:: Source records ::
================================

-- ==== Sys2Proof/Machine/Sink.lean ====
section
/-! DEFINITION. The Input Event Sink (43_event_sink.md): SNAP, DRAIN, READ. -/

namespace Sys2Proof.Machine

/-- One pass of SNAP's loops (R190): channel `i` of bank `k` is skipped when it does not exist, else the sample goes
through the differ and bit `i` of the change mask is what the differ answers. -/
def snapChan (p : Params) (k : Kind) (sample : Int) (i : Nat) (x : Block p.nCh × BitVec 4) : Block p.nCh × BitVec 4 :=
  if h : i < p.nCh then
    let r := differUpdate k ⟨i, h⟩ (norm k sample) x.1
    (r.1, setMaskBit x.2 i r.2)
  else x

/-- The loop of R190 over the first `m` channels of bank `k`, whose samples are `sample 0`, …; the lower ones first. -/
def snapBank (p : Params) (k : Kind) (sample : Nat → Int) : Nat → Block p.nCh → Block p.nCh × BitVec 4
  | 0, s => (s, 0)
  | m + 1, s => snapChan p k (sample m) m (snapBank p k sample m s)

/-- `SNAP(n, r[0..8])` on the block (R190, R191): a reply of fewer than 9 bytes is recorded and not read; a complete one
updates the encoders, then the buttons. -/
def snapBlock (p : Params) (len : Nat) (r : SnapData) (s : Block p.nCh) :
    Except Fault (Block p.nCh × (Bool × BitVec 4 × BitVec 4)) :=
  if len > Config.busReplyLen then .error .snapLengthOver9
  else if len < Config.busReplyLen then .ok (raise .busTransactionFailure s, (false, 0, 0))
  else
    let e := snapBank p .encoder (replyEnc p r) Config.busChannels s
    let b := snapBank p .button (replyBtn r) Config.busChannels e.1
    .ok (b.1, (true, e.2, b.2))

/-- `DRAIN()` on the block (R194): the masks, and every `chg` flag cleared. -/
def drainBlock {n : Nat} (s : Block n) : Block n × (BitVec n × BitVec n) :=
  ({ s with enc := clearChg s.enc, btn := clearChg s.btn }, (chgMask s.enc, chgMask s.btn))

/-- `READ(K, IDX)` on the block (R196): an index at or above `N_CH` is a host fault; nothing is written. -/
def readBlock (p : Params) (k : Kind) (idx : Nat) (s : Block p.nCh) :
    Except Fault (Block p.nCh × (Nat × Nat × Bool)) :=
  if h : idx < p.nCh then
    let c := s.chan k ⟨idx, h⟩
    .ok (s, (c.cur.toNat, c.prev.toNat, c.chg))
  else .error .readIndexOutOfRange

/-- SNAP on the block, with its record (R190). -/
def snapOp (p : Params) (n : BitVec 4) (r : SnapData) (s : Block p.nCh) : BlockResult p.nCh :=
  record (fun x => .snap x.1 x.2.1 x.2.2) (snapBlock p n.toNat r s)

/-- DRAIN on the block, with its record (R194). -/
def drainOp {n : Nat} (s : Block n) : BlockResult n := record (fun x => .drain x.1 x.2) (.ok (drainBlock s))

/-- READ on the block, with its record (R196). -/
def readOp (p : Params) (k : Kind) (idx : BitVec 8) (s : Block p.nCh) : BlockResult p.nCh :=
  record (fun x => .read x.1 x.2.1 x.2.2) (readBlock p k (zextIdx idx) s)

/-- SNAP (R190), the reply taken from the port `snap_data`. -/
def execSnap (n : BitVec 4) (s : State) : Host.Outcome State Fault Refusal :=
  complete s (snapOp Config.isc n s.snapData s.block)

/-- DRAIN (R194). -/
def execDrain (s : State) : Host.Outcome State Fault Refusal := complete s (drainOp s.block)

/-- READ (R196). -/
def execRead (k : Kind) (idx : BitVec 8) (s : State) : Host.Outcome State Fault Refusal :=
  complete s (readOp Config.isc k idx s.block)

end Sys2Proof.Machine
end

================================

:: Task statement ::
What lines in the data above carry "Except"? Return them all.

:: Written answer ::
    Except Fault (Block p.nCh × (Bool × BitVec 4 × BitVec 4)) :=
    Except Fault (Block p.nCh × (Nat × Nat × Bool)) :=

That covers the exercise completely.